(Saved entries)
|---|

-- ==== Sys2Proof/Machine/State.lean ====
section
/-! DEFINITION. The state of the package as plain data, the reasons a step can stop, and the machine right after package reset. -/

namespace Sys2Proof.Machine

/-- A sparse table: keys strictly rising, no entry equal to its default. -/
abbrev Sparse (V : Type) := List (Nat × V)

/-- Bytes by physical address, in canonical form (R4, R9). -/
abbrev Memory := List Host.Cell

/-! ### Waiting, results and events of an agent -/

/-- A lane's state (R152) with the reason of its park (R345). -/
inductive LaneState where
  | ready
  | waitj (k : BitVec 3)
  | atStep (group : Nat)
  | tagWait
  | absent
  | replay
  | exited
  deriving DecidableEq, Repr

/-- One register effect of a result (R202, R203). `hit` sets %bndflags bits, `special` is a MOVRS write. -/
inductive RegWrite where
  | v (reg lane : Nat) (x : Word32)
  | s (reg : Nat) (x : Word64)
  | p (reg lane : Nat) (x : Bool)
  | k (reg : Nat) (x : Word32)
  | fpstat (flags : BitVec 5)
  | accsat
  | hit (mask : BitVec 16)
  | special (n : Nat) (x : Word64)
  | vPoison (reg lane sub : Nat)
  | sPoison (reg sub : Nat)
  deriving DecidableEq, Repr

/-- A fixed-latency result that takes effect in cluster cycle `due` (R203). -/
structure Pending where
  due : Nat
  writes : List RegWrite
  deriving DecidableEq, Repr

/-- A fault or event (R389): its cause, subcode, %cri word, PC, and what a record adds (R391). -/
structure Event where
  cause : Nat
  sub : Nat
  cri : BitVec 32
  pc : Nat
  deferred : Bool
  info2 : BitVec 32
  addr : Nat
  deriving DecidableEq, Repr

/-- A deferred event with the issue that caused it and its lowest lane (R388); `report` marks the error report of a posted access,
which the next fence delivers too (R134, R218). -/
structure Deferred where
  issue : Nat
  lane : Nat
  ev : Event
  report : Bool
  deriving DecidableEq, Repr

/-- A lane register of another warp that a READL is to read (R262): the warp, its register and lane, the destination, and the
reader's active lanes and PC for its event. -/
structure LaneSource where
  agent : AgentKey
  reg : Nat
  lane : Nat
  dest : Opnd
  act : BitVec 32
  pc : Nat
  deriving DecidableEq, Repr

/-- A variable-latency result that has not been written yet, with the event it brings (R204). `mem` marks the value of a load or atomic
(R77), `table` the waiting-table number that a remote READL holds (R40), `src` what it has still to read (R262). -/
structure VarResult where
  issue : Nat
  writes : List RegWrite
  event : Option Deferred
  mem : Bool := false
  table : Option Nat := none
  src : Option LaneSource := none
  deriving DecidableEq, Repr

|---|

TASK GOAL:
Return each entry from above without altering a single character.

REPLY TO THE TASK:
-- ==== Sys2Proof/Machine/State.lean ====
section
/-! DEFINITION. The state of the package as plain data, the reasons a step can stop, and the machine right after package reset. -/

namespace Sys2Proof.Machine

/-- A sparse table: keys strictly rising, no entry equal to its default. -/
abbrev Sparse (V : Type) := List (Nat × V)

/-- Bytes by physical address, in canonical form (R4, R9). -/
abbrev Memory := List Host.Cell

/-! ### Waiting, results and events of an agent -/

/-- A lane's state (R152) with the reason of its park (R345). -/
inductive LaneState where
  | ready
  | waitj (k : BitVec 3)
  | atStep (group : Nat)
  | tagWait
  | absent
  | replay
  | exited
  deriving DecidableEq, Repr

/-- One register effect of a result (R202, R203). `hit` sets %bndflags bits, `special` is a MOVRS write. -/
inductive RegWrite where
  | v (reg lane : Nat) (x : Word32)
  | s (reg : Nat) (x : Word64)
  | p (reg lane : Nat) (x : Bool)
  | k (reg : Nat) (x : Word32)
  | fpstat (flags : BitVec 5)
  | accsat
  | hit (mask : BitVec 16)
  | special (n : Nat) (x : Word64)
  | vPoison (reg lane sub : Nat)
  | sPoison (reg sub : Nat)
  deriving DecidableEq, Repr

/-- A fixed-latency result that takes effect in cluster cycle `due` (R203). -/
structure Pending where
  due : Nat
  writes : List RegWrite
  deriving DecidableEq, Repr

/-- A fault or event (R389): its cause, subcode, %cri word, PC, and what a record adds (R391). -/
structure Event where
  cause : Nat
  sub : Nat
  cri : BitVec 32
  pc : Nat
  deferred : Bool
  info2 : BitVec 32
  addr : Nat
  deriving DecidableEq, Repr

/-- A deferred event with the issue that caused it and its lowest lane (R388); `report` marks the error report of a posted access,
which the next fence delivers too (R134, R218). -/
structure Deferred where
  issue : Nat
  lane : Nat
  ev : Event
  report : Bool
  deriving DecidableEq, Repr

/-- A lane register of another warp that a READL is to read (R262): the warp, its register and lane, the destination, and the
reader's active lanes and PC for its event. -/
structure LaneSource where
  agent : AgentKey
  reg : Nat
  lane : Nat
  dest : Opnd
  act : BitVec 32
  pc : Nat
  deriving DecidableEq, Repr

/-- A variable-latency result that has not been written yet, with the event it brings (R204). `mem` marks the value of a load or atomic
(R77), `table` the waiting-table number that a remote READL holds (R40), `src` what it has still to read (R262). -/
structure VarResult where
  issue : Nat
  writes : List RegWrite
  event : Option Deferred
  mem : Bool := false
  table : Option Nat := none
  src : Option LaneSource := none
  deriving DecidableEq, Repr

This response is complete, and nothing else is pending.